-- ==== Sys2Proof/Certificates/Slice0/Obligations.lean ====
section
/-! DEFINITION. The statements for the provers, from the numbered rules of spec/. Witnesses of their hypotheses are in
Sys2Proof/Tests/Slice0.lean. -/

open Sys2Proof Sys2Proof.Machine

/-! ## Encoding (spec/30_encoding.md) -/

/-- Every well-formed command is decoded from its own word (R46, R47, R49, R50): no operand bit is dropped. -/
def Obligations.DecodeOfEncode : Prop :=
  ∀ i : Instr, i.wellFormed = true → decode (encode i) = .ok i

/-- A word that decodes is the word of the command it decodes to, which is well-formed: so FCMD, recorded as the
command's encoding, is the word written to CMD (log 7). -/
def Obligations.EncodeOfDecode : Prop :=
  ∀ (c : HostWord) (i : Instr), decode c = .ok i → encode i = c ∧ i.wellFormed = true

/-- No word selects two rows of the opcode table (R49). -/
def Obligations.OpcodeRowsAreExclusive : Prop :=
  opcodeTable.Pairwise fun p q => ∀ c : HostWord, ¬ (p.selects c = true ∧ q.selects c = true)

/-- The decoder accepts exactly the words whose fields are those of a command, listed format by format (R47, R53). -/
def Obligations.DecodeAcceptsExactlyLegalWords : Prop :=
  ∀ c : HostWord, (∃ i, decode c = .ok i) ↔ LegalFields (fieldsOf c)

/-- Words of each family, written out in the spec, decode to their commands (R56 and the examples of the rules). -/
def Obligations.SampleWordsDecode : Prop :=
  decode 0x01500002 = .ok (.ldc 5 .q96) ∧ decode 0x10012000 = .ok (.addw 0 1 2) ∧
  decode 0x14012301 = .ok (.muldivC 0 1 2 3) ∧ decode 0x20010000 = .ok (.t2p 0 1) ∧
  decode 0x31023000 = .ok (.bmflip 2 3) ∧ decode 0x32012301 = .ok (.bmnextLe 0 1 2 3) ∧
  decode 0x32012300 = .ok (.bmnextGt 0 1 2 3) ∧ decode 0x35000000 = .ok .bmclr

/-! ## Steps, the fault latch and the host's window -/

/-- A step whose next transaction writes a word that decodes to `i` is `exec i`, on the state from which that
transaction is gone and in which it is answered OK (R24, R36, R50). -/
def Obligations.StepExecutesDecodedCommand : Prop :=
  ∀ (s : State) (c : HostWord) (i : Instr) (rest : List Transaction),
    s.pending = .write .bits32 0x200 c :: rest → s.fault = false → decode c = .ok i →
    step s = exec i { s with pending := rest, response := some .ok }

/-- A word that is no command, written to CMD, takes ILLEGAL_CMD and changes nothing else, whatever the registers hold
(R53); the write is answered OK. -/
def Obligations.IllegalWordFaults : Prop :=
  ∀ (s : State) (c : HostWord) (rest : List Transaction),
    s.pending = .write .bits32 0x200 c :: rest → s.fault = false → ¬ LegalFields (fieldsOf c) →
    ∃ t, step s = .next t ∧ t.fault = true ∧ t.fcause = .illegalCmd ∧ t.fcmd = c ∧ t.x = s.x ∧ t.bm = s.bm ∧
      t.pending = rest ∧ t.response = some .ok

/-- While FAULT = 1 a CMD write is answered OK and discarded, whatever its word (R106). -/
def Obligations.LatchedFaultDiscardsCommands : Prop :=
  ∀ (s : State) (c : HostWord) (rest : List Transaction),
    s.pending = .write .bits32 0x200 c :: rest → s.fault = true →
    ∃ t, step s = .next t ∧ AnsweredWithoutEffect s t .ok rest

/-- Fault entry (R103): when a CMD write of `c` sets FAULT, `c` and a cause of 1 to 9 are recorded (ILLEGAL_CMD for a word
that is no command, else one the command can raise), no register and no bitmap word is written, and the write is
answered OK. -/
def Obligations.FaultEntryRecordsAndWritesNothing : Prop :=
  ∀ (s t : State) (c : HostWord) (rest : List Transaction),
    s.pending = .write .bits32 0x200 c :: rest → s.fault = false → step s = .next t → t.fault = true →
    t.fcmd = c ∧ t.fcause ≠ .noFault ∧
    (match decode c with
      | .error _ => t.fcause = .illegalCmd
      | .ok i => t.fcause ∈ causesOf i) ∧
    t.x = s.x ∧ t.bm = s.bm ∧ t.pending = rest ∧ t.response = some .ok

/-- A command raises only the causes listed for it (R101). -/
def Obligations.CommandsRaiseOnlyTheirCauses : Prop :=
  ∀ (i : Instr) (s t : State), i.wellFormed = true → s.fault = false → exec i s = .next t → t.fault = true →
    t.fcause ∈ causesOf i

/-- FAULT is set only by a CMD write (R19). -/
def Obligations.LatchIsSetOnlyByCommands : Prop :=
  ∀ s t : State, step s = .next t → s.fault = false → t.fault = true →
    ∃ c rest, s.pending = .write .bits32 0x200 c :: rest

/-- FAULT is cleared only by a write to CTRL with bit 0 set (R19, R108; reset is no step, R115), and while it stays set
FCAUSE and FCMD keep the first fault (R106). -/
def Obligations.LatchIsClearedOnlyByCtrl : Prop :=
  ∀ s t : State, step s = .next t → s.fault = true →
    (t.fault = false ∧ ∃ d rest, s.pending = .write .bits32 0x210 d :: rest ∧ d.getLsbD 0 = true) ∨
    (t.fault = true ∧ t.fcause = s.fcause ∧ t.fcmd = s.fcmd)

/-- A write to CTRL clears the latch if bit 0 is set and else does nothing; the other bits are ignored (R22, R108). -/
def Obligations.CtrlBitZeroClearsLatch : Prop :=
  ∀ (s : State) (d : HostWord) (rest : List Transaction), s.pending = .write .bits32 0x210 d :: rest →
    (d.toNat % 2 = 1 → ∃ t, step s = .next t ∧ t.fault = false ∧ t.fcause = .noFault ∧ t.fcmd = 0 ∧
      t.x = s.x ∧ t.bm = s.bm ∧ t.pending = rest ∧ t.response = some .ok) ∧
    (d.toNat % 2 = 0 → ∃ t, step s = .next t ∧ AnsweredWithoutEffect s t .ok rest)

/-- The eight limbs the host reads at `32*i + 4*j` make up the register, limb 0 the least significant (R32). -/
def Obligations.LimbsSumToRegister : Prop :=
  ∀ (s : State) (i : Reg) (rest : List Transaction), ∃ d : Fin 8 → HostWord,
    (∀ j : Fin 8, step { s with pending := .read .bits32 (BitVec.ofNat 10 (32 * i.val + 4 * j.val)) :: rest } =
      .next { s with pending := rest, response := some (.okData (d j)) }) ∧
    s.u i = ∑ j : Fin 8, (d j).toNat * 2 ^ (32 * j.val)

/-- A limb write replaces exactly its 32 bits of one register and changes nothing else of the unit (R31). -/
def Obligations.LimbWriteReplacesItsBits : Prop :=
  ∀ (s : State) (i : Reg) (j : Fin 8) (d : HostWord) (rest : List Transaction),
    s.pending = .write .bits32 (BitVec.ofNat 10 (32 * i.val + 4 * j.val)) d :: rest →
    ∃ t, step s = .next t ∧
      (∀ b < 256, (t.reg i).getLsbD b = if b / 32 = j.val then d.getLsbD (b % 32) else (s.reg i).getLsbD b) ∧
      SameRegsExcept [i] s t ∧ t.bm = s.bm ∧ SameLatch s t ∧ t.pending = rest ∧ t.response = some .ok

/-- What the host reads from STATUS, FCAUSE, FCMD and ID, whether or not a fault is latched (R19, R20, R21, R23, R100,
R107). -/
def Obligations.ControlRegisterReads : Prop :=
  ∀ (s : State) (off : Offset) (rest : List Transaction), s.pending = .read .bits32 off :: rest →
    (off = 0x204 → ∃ t d, step s = .next t ∧ AnsweredWithoutEffect s t (.okData d) rest ∧
      d.toNat = if s.fault then 1 else 0) ∧
    (off = 0x208 → ∃ t d, step s = .next t ∧ AnsweredWithoutEffect s t (.okData d) rest ∧
      d.toNat = match s.fcause with
        | .noFault => 0
        | .illegalCmd => 1
        | .divZero => 2
        | .unrepresentable => 3
        | .zeroScan => 4
        | .tickRange => 5
        | .priceRange => 6
        | .tickMisaligned => 7
        | .spacingRange => 8
        | .bmIndexRange => 9) ∧
    (off = 0x20C → ∃ t, step s = .next t ∧ AnsweredWithoutEffect s t (.okData s.fcmd) rest) ∧
    (off = 0x214 → ∃ t, step s = .next t ∧ AnsweredWithoutEffect s t (.okData 0x574D4401) rest)

/-- An access of another width than 32 bits, or at an offset that is no multiple of 4, is answered ERR and has no effect
(R33). -/
def Obligations.WrongWidthOrAlignmentIsErr : Prop :=
  ∀ (s : State) (a : Transaction) (rest : List Transaction), s.pending = a :: rest →
    (match a with
      | .read w off => w ≠ .bits32 ∨ off.toNat % 4 ≠ 0
      | .write w off _ => w ≠ .bits32 ∨ off.toNat % 4 ≠ 0) →
    ∃ t, step s = .next t ∧ AnsweredWithoutEffect s t .err rest

/-- An access that the register map does not permit (a write to STATUS, FCAUSE, FCMD or ID; a read of CMD or CTRL; any
access to a reserved offset) is answered ERR and has no effect; the fault latch is not set (R34). -/
def Obligations.ForbiddenAccessIsErr : Prop :=
  ∀ (s : State) (a : Transaction) (rest : List Transaction), s.pending = a :: rest →
    (match a with
      | .read _ off => off = 0x200 ∨ off = 0x210 ∨ 0x218 ≤ off.toNat
      | .write _ off _ => off = 0x204 ∨ off = 0x208 ∨ off = 0x20C ∨ off = 0x214 ∨ 0x218 ≤ off.toNat) →
    ∃ t, step s = .next t ∧ AnsweredWithoutEffect s t .err rest

/-- No host read changes the unit (R35). -/
def Obligations.HostReadsChangeNothing : Prop :=
  ∀ (s : State) (w : Width) (off : Offset) (rest : List Transaction), s.pending = .read w off :: rest →
    ∃ t r, step s = .next t ∧ AnsweredWithoutEffect s t r rest

/-- The unit's window is the 1024 bytes from BASE, a multiple of 1024; a bus access inside it becomes the transaction at
its offset, one outside it is none of the unit's (R30, R37). How the accesses wait their turn is the model's (log 4). -/
def Obligations.BusWindowIsAtBase : Prop :=
  1024 ∣ Config.base ∧
  ∀ (s : State) (w : Width) (d : HostWord),
    (∀ off : Offset,
      s.issue (.read w (Config.base + off.toNat)) = { s with pending := s.pending ++ [.read w off] } ∧
      s.issue (.write w (Config.base + off.toNat) d) = { s with pending := s.pending ++ [.write w off d] }) ∧
    (∀ address : Nat, address < Config.base ∨ Config.base + 0x3FF < address →
      s.issue (.read w address) = s ∧ s.issue (.write w address d) = s)

/-- Nothing stops the unit: every step, whatever the transaction and the state, answers a next state (R123, R124); and
it does nothing of its own: with no transaction to come the step answers the same state (R9, R117, R124; that there is
such a step at all is the model's choice, log 5). -/
def Obligations.StepAlwaysAnswers : Prop :=
  ∀ s : State, (∃ t, step s = .next t) ∧ (s.pending = [] → step s = .next s)

/-- Every step keeps the bitmap in canonical form: a property of how the model holds it (log 3). -/
def Obligations.BitmapStaysCanonical : Prop :=
  ∀ s t : State, BitmapCanonical s → step s = .next t → BitmapCanonical t

/-- Every step keeps FAULT, FCAUSE and FCMD consistent (R20, R21, R101, R103). -/
def Obligations.LatchStaysConsistent : Prop :=
  ∀ s t : State, LatchConsistent s → step s = .next t → LatchConsistent t

/-- The invariants hold after reset, whatever registers and bitmap then hold (R28, R125). -/
def Obligations.ResetMeetsInvariants : Prop :=
  (∀ (x : Vector Word 16) (bm : Memory), bm.wf = true →
    BitmapCanonical (State.resetWith x bm) ∧ LatchConsistent (State.resetWith x bm)) ∧
  BitmapCanonical State.reset ∧ LatchConsistent State.reset

/-- After reset the latch is clear, and the registers and the bitmap hold anything (R116); the machine's own reset
state is one such state (what it holds there is the model's choice: log 1, log 2). -/
def Obligations.ResetClearsOnlyTheLatch : Prop :=
  (∀ (x : Vector Word 16) (bm : Memory),
    (State.resetWith x bm).fault = false ∧ (State.resetWith x bm).fcause = .noFault ∧
    (State.resetWith x bm).fcmd = 0 ∧ (State.resetWith x bm).x = x ∧ (State.resetWith x bm).bm = bm) ∧
  ∃ x bm, State.reset = State.resetWith x bm

/-! ## Whole-machine rules over all commands -/

/-- No command writes a register it does not name as a destination (R14), none touches the host's side, and only
BMFLIP, BMST and BMCLR write the bitmap (R38). -/
def Obligations.CommandsWriteOnlyWhatTheyName : Prop :=
  ∀ (i : Instr) (s t : State), exec i s = .next t →
    SameRegsExcept i.destinations s t ∧ SameHostSide s t ∧ (i.writesBitmap = false → t.bm = s.bm)

/-- No command reads a register it does not name as a source (R14): with those registers and the bitmap the same, it
faults alike, and it leaves the same in its destinations and in the bitmap. -/
def Obligations.CommandsReadOnlyWhatTheyName : Prop :=
  ∀ (i : Instr) (s s' t t' : State), s.fault = false → s'.fault = false →
    (∀ r ∈ i.sources, s.reg r = s'.reg r) → s.bm = s'.bm → exec i s = .next t → exec i s' = .next t' →
    t.fault = t'.fault ∧ (t.fault = true → t.fcause = t'.fcause) ∧
    (t.fault = false → ∀ r ∈ i.destinations, t.reg r = t'.reg r) ∧ t.bm = t'.bm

**WORK TO BE COMPLETED:**
Begin with the line above that has "1024 ∣ Config.base ∧" and continue through the line that has "BitmapCanonical State.reset ∧", setting each one down exactly. Stop there.

**ANSWER TO THE PROBLEM:**
  1024 ∣ Config.base ∧
  ∀ (s : State) (w : Width) (d : HostWord),
    (∀ off : Offset,
      s.issue (.read w (Config.base + off.toNat)) = { s with pending := s.pending ++ [.read w off] } ∧
      s.issue (.write w (Config.base + off.toNat) d) = { s with pending := s.pending ++ [.write w off d] }) ∧
    (∀ address : Nat, address < Config.base ∨ Config.base + 0x3FF < address →
      s.issue (.read w address) = s ∧ s.issue (.write w address d) = s)

/-- Nothing stops the unit: every step, whatever the transaction and the state, answers a next state (R123, R124); and
it does nothing of its own: with no transaction to come the step answers the same state (R9, R117, R124; that there is
such a step at all is the model's choice, log 5). -/
def Obligations.StepAlwaysAnswers : Prop :=
  ∀ s : State, (∃ t, step s = .next t) ∧ (s.pending = [] → step s = .next s)

/-- Every step keeps the bitmap in canonical form: a property of how the model holds it (log 3). -/
def Obligations.BitmapStaysCanonical : Prop :=
  ∀ s t : State, BitmapCanonical s → step s = .next t → BitmapCanonical t

/-- Every step keeps FAULT, FCAUSE and FCMD consistent (R20, R21, R101, R103). -/
def Obligations.LatchStaysConsistent : Prop :=
  ∀ s t : State, LatchConsistent s → step s = .next t → LatchConsistent t

/-- The invariants hold after reset, whatever registers and bitmap then hold (R28, R125). -/
def Obligations.ResetMeetsInvariants : Prop :=
  (∀ (x : Vector Word 16) (bm : Memory), bm.wf = true →
    BitmapCanonical (State.resetWith x bm) ∧ LatchConsistent (State.resetWith x bm)) ∧
  BitmapCanonical State.reset ∧ LatchConsistent State.reset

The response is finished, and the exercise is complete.